I am running the SFS configuration of the model, C129mx025, global-workflow and ufs-weather-model hashes as given here.

For the most part the runs have been running stably, but I have seen a significant number of crashes with error messages like the following:

PASS: fcstRUN phase 1, n_atmsteps =            10824 time is         2.919200

  (shift_ice)shift_ice: negative dvice
  (shift_ice)boundary, donor cat:           3           4
  (shift_ice)daice =  0.000000000000000E+000
  (shift_ice)dvice = -2.944524469334827E-065
    (icepack_warnings_setabort) T :file icepack_itd.F90 :line          551
 (shift_ice) shift_ice: negative dvice
 (icepack_warnings_aborted) ... (shift_ice)
 (icepack_warnings_aborted) ... (linear_itd)
 (icepack_warnings_aborted) ... (icepack_step_therm2)
 (icepack_warnings_aborted) ... (icepack_step_therm2)

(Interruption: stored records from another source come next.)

-- ==== Sys2Proof/Machine/ResetOps.lean ====
section
/-!
DEFINITION. Requests for a reset (R635, R685, R687): the widest scope that waits applies; NV pulses (R691, R692).
-/

namespace Sys2Proof.Machine

/-- Reset source codes (R685). -/
def rcPOWER_ON : Nat := 0x01
def rcMRST : Nat := 0x02
def rcOD_COLD : Nat := 0x03
def rcOD_WARM : Nat := 0x04
def rcFIELD_COLD : Nat := 0x05
def rcFIELD_WARM : Nat := 0x06
def rcWATCHDOG : Nat := 0x07
def rcCRITICAL_STATE : Nat := 0x08
def rcCRITICAL_CONTROL : Nat := 0x09
def rcTHERMAL_TRIP : Nat := 0x0A
def rcSTART_TIMEOUT : Nat := 0x0B

/-- A reset source asks for its reset, which waits until it asserts (R635, R687, R691); a Cartouche that has stopped has none but POWER_ON. -/
def State.askReset (s : State) (code : Nat) (scope : Scope) : State :=
  if !s.power.cartouche then s
  else match s.reset_.pending with
  | none => { s with reset_ := { s.reset_ with pending := some (code, scope) } }
  | some p => if p.2.rank < scope.rank then { s with reset_ := { s.reset_ with pending := some (code, scope) } } else s

/-! ### NV pulses (R691, R692) -/

/-- The pulse has run past 120 µs: it holds a reset no further. -/
def NvSt.overrun (x : NvSt) (now : Nat) : Bool := match x.pulse with | some p => p.1 + 120 < now | none => false

/-- The pulse ends: one that has run past 120 µs while a reset waited has written nothing. -/
def State.nvEnd (s : State) : State :=
  match s.nv.pulse with
  | none => s
  | some p => if s.reset_.pending.isSome && s.nv.overrun s.micros then s.nvRestore p.2 else { s with nv := .idle }

end Sys2Proof.Machine
end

@ShanSunNOAA - is this the same issue you have been seeing?

@ShanSunNOAA
Copy link
Collaborator

ShanSunNOAA commented Jan 19, 2025 via email

@NickSzapiro-NOAA
Copy link
Collaborator

Maybe a first thing to check is whether CICE initial conditions for crash cases are odd from the start. As mentioned in CICE-Consortium/Icepack#333), all IC ice thicknesses (vice(n)/aice(n) should be within the category bounds of hin_max. This check can be done offline or during initialization

I'm not sure of the origins of these ICs and there is permissions issue with the google sheets link, but maybe ICs or run directories are available somewhere?

@benjamin-cash
Copy link
Author

Hi @NickSzapiro-NOAA - thanks for pointing out that issue. I will definitely do that check, although on first glance there are some differences with that issue. This is not occurring rarely in my case - at last count I had 47 failures of this kind out of 231 runs. Some of the crashes are coming 2+ months into the simulation, which also seems a bit odd for an IC bug. Each ensemble member is also using the same ice initial file, and not all ensemble members are crashing.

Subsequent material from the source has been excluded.